Odznak Vysočina is a Czech crime drama television series which premiered on TV Nova in 2022. It was filmed in cooperation with Vratislav Šlajer's company Bionaut. The team of investigators consists of Dana Skálová, Kateřina Vlčková, Petr Bach, Karel Šmíd and Vašek Kocián. Series is directed by Andy Fehu and Pavel Soukup. First episode premiered on 13 January 2022. On 25 July 2022, TV Nova announced that the series was renewed for season 2 which would consist 8 episodes. It started broadcast on 5 March 2023. The series is renewed for third season which started shooting in September 2023. Season 3 starts broadcast on 12 May 2024.

== Plot ==
The small town of Veselá, which looks idyllic at first glance - "everyone" knows each other and meets each other on the way to school and work, moreover, in the picturesque surroundings of Vysočina, which, however, can often show its rough side. A smaller criminal police department led by Dana Skálová is located in Veselá.

Even small towns and rural areas are not spared from serious crimes, although they are not serial killers or strange or brutal cases, but they still affect the life of the entire community. The interaction between individual participants or suspects who lie and accuse each other is important, there are also unreliable witnesses and other characters who can properly complicate the investigation. The secret is hidden precisely in the people, their fates and motivations rather than in the constructed execution of the murder itself. The search for the perpetrator is therefore the joint work of the entire team.

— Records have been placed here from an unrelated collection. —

-- ==== Sys2Proof/Machine/Flags.lean ====
section
/-! DEFINITION. The ISA has no flags (spec/10_state.md R37): nothing an instruction leaves behind is computed here.
What stands in place of flags is the comparison inside each conditional jump (spec/44_jump_a.md R333, R334), written
once for both widths. -/

namespace Sys2Proof.Machine

/-- JEQ. -/
def cmpEq {n : Nat} (a b : BitVec n) : Bool := decide (a = b)

/-- JNE. -/
def cmpNe {n : Nat} (a b : BitVec n) : Bool := decide (a ≠ b)

/-- JSET: some bit is set in both. -/
def cmpSet {n : Nat} (a b : BitVec n) : Bool := decide (a &&& b ≠ 0)

/-- JGT, unsigned. -/
def cmpGt {n : Nat} (a b : BitVec n) : Bool := decide (a.toNat > b.toNat)

/-- JGE, unsigned. -/
def cmpGe {n : Nat} (a b : BitVec n) : Bool := decide (a.toNat ≥ b.toNat)

/-- JLT, unsigned. -/
def cmpLt {n : Nat} (a b : BitVec n) : Bool := decide (a.toNat < b.toNat)

/-- JLE, unsigned. -/
def cmpLe {n : Nat} (a b : BitVec n) : Bool := decide (a.toNat ≤ b.toNat)

/-- JSGT, signed. -/
def cmpSgt {n : Nat} (a b : BitVec n) : Bool := decide (a.toInt > b.toInt)

/-- JSGE, signed. -/
def cmpSge {n : Nat} (a b : BitVec n) : Bool := decide (a.toInt ≥ b.toInt)

/-- JSLT, signed. -/
def cmpSlt {n : Nat} (a b : BitVec n) : Bool := decide (a.toInt < b.toInt)

/-- JSLE, signed. -/
def cmpSle {n : Nat} (a b : BitVec n) : Bool := decide (a.toInt ≤ b.toInt)

end Sys2Proof.Machine
end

At the same time, we unravel the private lives of the main characters, watching how they deal with dramatic events during the investigation, but also with their own past and ideas about life.

== Cast and characters ==
- Monika Hilmerová as mjr. Dana Skálová
- Simona Zmrzlá as kpt. Kateřina Vlčková
- Michal Suchánek as kpt. Karel Šmíd
- Martin Hofmann as npor. Petr Bach
- Patrik Děrgel as por. Vašek Kocián
- Pavel Řezníček as plk. Valter Kožíšek (since season 2)
- Pavel Batěk as kpt. Petr Ondřejovský
- Petr Polák as mjr. Leoš Slepička
- Martina Jindrová as Julie Maxová
- Filip Březina as Marek Vranný
- Ondřej Nosálek as Daniel Vlček, Kateřina's husband
- Helena Dvořáková as Helena Mrázová, Karel's friend
- Pavel Soukup as Karel Bach, Petr's father

== Locations ==
The Highlands Region (Kraj Vysočina) are full of still-undiscovered natural beauties, but at the same time, they are somewhat rough and inhospitable. Mysterious nooks and crannies, individual houses scattered across the countryside, deep mixed forests, picturesque villages, and sunny plains – crime stories in the Odznak Vysočina series take place everywhere. The center of everything is the small town of Veselá.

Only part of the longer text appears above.